Les conversations via Skype ou FaceTime souffrent du fait que les participants ne peuvent pas établir de contact les yeux dans les yeux. Claudia Plüss et Jan Rüegg ont donc développé un logiciel qui traite les images des vidéoconférences en direct, de manière à ce que les participants aient l’impression que l’autre personne les regarde dans les yeux. C’est un grand pas en avant, car nous savons tous que les yeux jouent un rôle clé dans l’établissement de relations de confiance.

Quel est votre lien avec vos spin-off?

En règle générale, je reste investi dans le projet, mais je siège rarement au conseil d’administration. J’apporte mes connaissances et mes relations. Je suis une sorte de business angel. En même temps, mon expérience et les différents «exits» que j’ai déjà connus me donnent une crédibilité auprès des investisseurs dont bénéficient les spin-off.

Pour la première fois cette année, l’EPF de Zurich a dépassé l’Université de Cambridge dans un important classement des universités. Qu’est-ce que ce succès représente pour vous?

Les classements prennent de plus en plus d’importance. A cet égard, nous sommes très contents. D’un autre côté, il n’est pas déterminant que vous soyez premier, deuxième ou quatrième. Vous ne pouvez pas gagner la Champions League chaque année. Ce qui est décisif pour nous et pour le site de Zurich, c’est que nous faisons partie du top 10 depuis des années.


L’expert

Markus Gross (56 ans) est l’un des experts les plus réputés dans le domaine des images de simulation par ordinateur. Originaire de la Sarre, en Allemagne, il en­seigne l’informatique à l’EPFZ depuis 1994. En 1996, il fonde le Computer Graphics Laboratory (CGL). Durant ses loisirs, il fait de la moto. Il aime écouter de la musique jouée au piano, en particulier les standards du jazz américain.


Le découvreur

Professeur à l’EPFL, Philippe Renaud garde des attaches avec Mimotec, spin-off issu de son équipe. L’entreprise de Sion utilise une technologie développée dans son Laboratoire de microsystèmes 4 (LMIS4).
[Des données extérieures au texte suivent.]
-- ==== Sys2Proof/Machine/Reliability.lean ====
section
/-! DEFINITION. Strike rollback (R369 to R374), uncorrectable errors (R367, R368), bubbles (R14, R120), and the device switched
on, off and updated (R390, R391, R393). -/

namespace Sys2Proof.Machine

/-! ## Strike rollback (R369 to R372) -/

/-- Snapshots are kept of the present context: it runs a task that has not made its last release (R373). -/
def State.keepsSnaps (s : State) : Bool :=
  s.task.isSome && s.retiring.isNone && match s.core.s.wait with | some (.taskendRelease _) => false | _ => true

/-- The snapshot of the current phase. -/
def State.hasSnap (s : State) : Bool := s.snaps.any fun n => n.phase = s.core.phase && n.ended.isNone

/-- A prefetch operation of the context on the core: what the operations of other contexts do outlasts a rollback (R222, R371). -/
def State.pfOwn (s : State) (o : PfOp) : Bool := s.core.token o.tok = .busy o.id

/-- A snapshot of the current phase with the core as given. -/
def State.newSnap (s : State) (c : Core) (whole : Bool) : Snap :=
  ⟨c, s.core.phase, s.ctime, none, true, whole, s.pfops.filter s.pfOwn⟩

/-- A frozen core as it stands without what froze it: a completed word's fault that is being handled is queued again, and an
uncompleted word issues again (R123, R370). A translation that is being installed stays to be installed. -/
def Core.atRest (c : Core) : Core :=
  let still := c.freeze.filter fun f => match f with | .install .. => true | .installOver .. => true | _ => false
  let again := match c.handling.or (c.heldRec.map (·.2)) with
    | some f => if f.kind = .precise && !f.next then [] else [f]
    | none => []
  let raised := (c.handling.or (c.heldRec.map (·.2))).filter fun f => f.kind = .precise
  { c with freeze := still, faultQ := again ++ c.faultQ, handling := none, heldRec := none, issuing := none
           faultAt := match raised with | some f => c.faultAt.eraseP (·.1 = f.at_.cl) | none => c.faultAt
           shadow := { c.shadow with active := false } }

/-- A core that is met in the first cycle of its phase, task or restore is kept as it stands, so that a report in that cycle
finds its rollback point (R369; DEDUCED, unsafe, log entry 65). -/
def State.keepMidway (s : State) : State :=
  if s.keepsSnaps && !s.hasSnap then { s with snaps := s.snaps ++ [s.newSnap s.core.atRest false] } else s

/-- At the end of the first cycle of a phase the core is kept for a strike rollback (R369, R372). -/
def State.keepSnap (s : State) : State :=
  if !s.keepsSnaps then s
  else
    let others := s.snaps.filter fun n => !(n.phase = s.core.phase && n.ended.isNone && !n.whole && n.ctime = s.ctime)
    if others.any fun n => n.phase = s.core.phase && n.ended.isNone then s
    else { s with snaps := others ++ [s.newSnap s.core true] }

/-- The strike zone of the core (R369). -/
def State.zone (s : State) : Nat := s.self % 48 / 4

/-- A phase that a strike report of this trunk cycle cancels (R369). -/
def State.cancels (s : State) (n : Snap) : Bool := n.ended.all fun x => s.trunk < x + Config.finality

/-- The phases that a report cancels, oldest first. -/
def State.cancelled (s : State) : List Snap := s.snaps.filter s.cancels

/-- A phase is protected: the current one as it stands, an ended one as it stood then (R372). -/
def State.isCovered (s : State) (n : Snap) : Bool := if n.ended.isNone then s.core.protectedPhase else n.covered

/-- The STRIKE ROLLBACK record (R369). -/
def State.strikeInfo (s : State) (reason : Nat) (n : Snap) : FaultInfo :=
  let count := min s.cancelled.length 255
  ⟨0x63, .info, 15, ⟨.S, 0, 0⟩, false, BitVec.ofNat 8 reason ++ BitVec.ofNat 8 count ++ BitVec.ofNat 16 n.phase
    , BitVec.ofNat 64 s.ctime, BitVec.ofNat 64 n.ctime, none⟩

/-- A copy-in filled this range for the phase: the front half of a DB region, or another region. -/
def Core.refills (c : Core) (lines : List Nat) : Bool :=
  c.regions.any fun r => match r with
    | some r => lines.any fun l => if r.db then (r.halves (64 * l) 64).contains r.front else meets (64 * l) 64 r.base r.size
    | none => false

/-- Cycles that the refetch of copy-ins takes one after another: each starts when the request phase before it has ended
(R209, R213, R369; DEDUCED, unsafe, log entry 41). -/
def refetchTime : List (List Nat × Nat) → Nat → Nat
  | [], _ => 0
  | (ls, n) :: fs, start => max (start + n) (refetchTime fs (start + (ls.length + 3) / 4))

/-- An operation of the restored context: its answer comes on the core cycle of its first answer; one that has reached its
slice stands there as it does now (R370, R371). One whose data was still being read reads it again and sets out anew, with the replay
mark of R243 (R369; DEDUCED, unsafe, log entry 74). -/
def State.restoredOp (s : State) (o : PatchOp) : PatchOp :=
  let first := s.opLog.find? fun x => x.1 = o.key
  if o.state = .reading then { o with replay := true, answerAt := first.map (·.2.2) }
  else match first with
    | some x => { o with state := .answered x.2.1, answerAt := some x.2.2 }
    | none => (s.core.ops.find? fun x => x.id = o.id).getD o

/-- A release of the restored context keeps the acknowledgements that have come since (R267, R370). -/
def State.restoredRelease (s : State) (r : Release) : Release :=
  match s.core.releases.find? fun x => x.id = r.id with
  | some x => { r with acks := x.acks }
  | none => r

/-- The wait of S for something outside the core that a strike meets is kept, so that the replay waits as long (R370). -/
def State.keepWait (s : State) : State :=
  let what : Option Outside := match s.core.s.wait with
    | some (.kick _) => some .kick
    | some (.kwait _) => some .kwait
    | some (.swap _) => some .swap
    | _ => if s.core.s.mode = .halted then some .halt else none
  match what with
  | some w => if (s.waitKept w).isSome then s else { s with waitLog := ⟨s.core.phase, s.core.s.seqAt, w, none⟩ :: s.waitLog }
  | none => s

/-- The event that is being handled is pending again (R370). -/
def State.repended (s : State) : List (AsyncEvent × Nat) :=
  let taken := fun (f : Freeze) => match f with
    | .event e => some e
    | .debug => if s.core.handling.isNone then some .debugHalt else none
    | _ => none
  let again := (s.core.freeze.filterMap taken).filter fun e => s.core.pending.all (·.1 ≠ e)
  s.core.pending ++ again.map fun e => (e, s.trunk)

/-- The core returns to a rollback point and freezes for the refetch (R369). Operations of the cancelled span do not run to
completion, and a record that waited for the fault buffer is written when its fault is raised again. -/
def State.rollback (s : State) (n : Snap) : State :=
  let s := s.keepWait
  let c := n.core
  let fills := (c.fills.filter fun f => c.refills f.1).reverse
  let resume := s.trunk + max 1 (refetchTime fills 0)
  let keep := s.core.freeze.filter (· = Freeze.reload)
  let still := c.freeze.filter fun f => match f with | .install .. => true | .installOver .. => true | _ => false
  let c1 := { c with clag := s.trunk - n.ctime, freeze := Freeze.refetch resume (!n.whole) :: keep ++ still, pending := s.repended, stepRem := none
                     ops := c.ops.map s.restoredOp, releases := c.releases.map s.restoredRelease }
  let s1 := { s with core := c1.setCir cirRB
                     snaps := s.snaps.filter (fun x => !s.cancels x) ++ [{ n with ended := none, covered := true }]
                     pfops := (s.pfops.filter fun o => !s.pfOwn o) ++ n.pfops
                     overflow := false, overflowTold := false
                     replayUntil := some (max s.ctime (s.replayUntil.getD 0))
                     agenda := s.agenda.filter fun e => e.2 ≠ Instr.contextSave }
  if c.kick.any fun k => k.bytes.length = 16 then s1.schedule (s.trunk + 1) .kickPlacement else s1

/-- STRIKE_REPORT of a zone (R369, R372). -/
def execStrikeReport (zone : Nat) (s : State) : Host.Outcome State Fault Refusal :=
  .next (if zone ≠ s.zone || s.task.isNone then s
    else
      let s := s.keepMidway
      match s.cancelled with
      | [] => s
      | n :: _ =>
          if s.cancelled.all s.isCovered then (s.infoRecord (s.strikeInfo 1 n)).rollback n
          else
            let s1 := s.infoRecord (s.strikeInfo 2 n)
            { s1 with core := s1.core.setCir cirLOST })

/-! ## Uncorrectable errors (R367, R368) -/

/-- ECC_UNCORRECTABLE: the unit is poisoned (R367). -/
def execEccUncorrectable (u : PoisonUnit) (s : State) : Host.Outcome State Fault Refusal :=
  .next (match u with
    | .memLine n =>
        if s.gpoison.contains n then s else s.changing false fun s => { s with gpoison := n :: s.gpoison }
    | .patchData tid name =>
        let bad := fun (r : PatchRec) =>
          if r.tid.toNat = tid && r.name.toNat = name then { r with poisoned := true } else r
        s.changing false fun s => { s with tensors := s.tensors.map fun t => { t with chain := t.chain.map bad } }
    | u => if s.core.poison.contains u then s else { s with core := { s.core with poison := u :: s.core.poison } })

/-- PLANE_WORD_ERROR: the word is rewritten from the protected copy, so that only CLAG shows it (R368). -/
def execPlaneWordError (s : State) : Host.Outcome State Fault Refusal :=
  let d := s.draw
  let c := d.2.core
  .next (State.schedule { d.2 with core := { c with freeze := c.freeze.filter (· ≠ Freeze.reload) ++ [.reload] } }
    (s.trunk + 1 + Config.loadDelay d.1) .coreResume)

/-! ## Bubbles (R14, R120) -/

/-- What runs in real time comes sooner in trunk time by the length of a bubble (R216, R375, R386; DEDUCED, unsafe, log
entry 28). -/
def State.realSooner (s : State) (n : Nat) : State :=
  let real := fun (e : Nat × Instr) => match e.2 with
    | .linkGroupDown _ => true
    | .sourceCloseExpiry .. => true
    | _ => false
  let sooner := fun (x : Nat) => max s.trunk (x - n)
  let unit := fun (u : DrawerUnit) => { u with due := sooner u.due }
  let s1 := State.mapCores { s with agenda := s.agenda.filter fun e => !real e } fun c =>
    { c with copyQ := c.copyQ.map fun q => { q with units := q.units.map unit } }
  (s.agenda.filter real).foldl (fun s e => s.schedule (sooner e.1) e.2) s1

/-- THROTTLE_BUBBLE of `n` cycles: nothing else advances (R120). -/
def execThrottleBubble (n : Nat) (s : State) : Host.Outcome State Fault Refusal :=
  .next { s.realSooner n with bubble := s.bubble + n }

/-! ## The boot chain (R390 to R392) -/

/-- Bytes whose digest is as stated and whose signature verifies with a key (R390). -/
def sealOk (key bytes : List Byte) (digest : BitVec 256) (sig : BitVec 512) : Bool :=
  Config.sha256 bytes = digest && Config.ecdsaVerify key digest sig

/-- Why the chain stops at the image of a stage, verified against the root key: 0 not at all, 1 its digest or signature, 2 its
version (DESIGN CHOICE, unsafe, log entry 27). -/
def stageReason (f : BootFlash) : Option BootStage → Nat
  | none => 1
  | some b => if !sealOk f.rootKey b.image b.digest b.signature then 1 else if b.version < f.monotonic then 2 else 0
Quelque 45 employés produisent des microcomposants métalliques, notamment pour l’industrie horlogère. «L’équipe de Mimotec, réunie autour d’Hubert Lorenz, s’est développée de manière organique. La firme connaît un grand succès», se réjouit Philippe Renaud.

La compétence centrale du LMIS4 se situe à l’intersection entre les microsystèmes, la biologie et la médecine. Mimotec en a été le premier spin-off, en 1998. Depuis, 14 autres ont suivi. Des valeurs sûres telles que Abionic et Biocartis qui figuraient régulièrement dans le TOP 100 des start-up durant leur phase de démarrage. Le dernier spin-off en date est Volumina Medical, lancé l’an dernier. La firme développe des biomatériaux pour la chirurgie plastique et a déjà levé 3 millions de francs suisses en capital-risque. Philippe Renaud n’intervient qu’en tant que consultant auprès de la start-up. Ce sont ses anciens étudiants Amélie Béduer et Thomas Braschler qui en sont les moteurs.

Avant son engagement à Lausanne, Philippe Renaud a travaillé au centre de recherche IBM à Rüschlikon et au CSEM à Neuchâtel. Cet homme de 60 ans se décrit lui-même comme un découvreur. Il est fasciné par les limites de ce qui est techniquement faisable. «Je suis extrêmement curieux. Dès que les choses fonctionnent, elles ne m’intéressent plus», sourit-il.

Le Neuchâtelois ne revendique aucune stratégie dans la gestion des spin-off. Selon son analyse, la concurrence mondiale est de plus en plus intense, tandis que les entreprises pensent sur une base trimestrielle. Les compagnies se retirent donc de la recherche fondamentale à long terme et, en matière d’innovation, elles dépendent de l’acquisition de technologies. Un fonctionnement qui présente des opportunités pour les gens qui ont des idées. «Dans une telle situation, tout chercheur doué présentant un bon projet a des chances de trouver des partenaires, des investisseurs ou des clients.»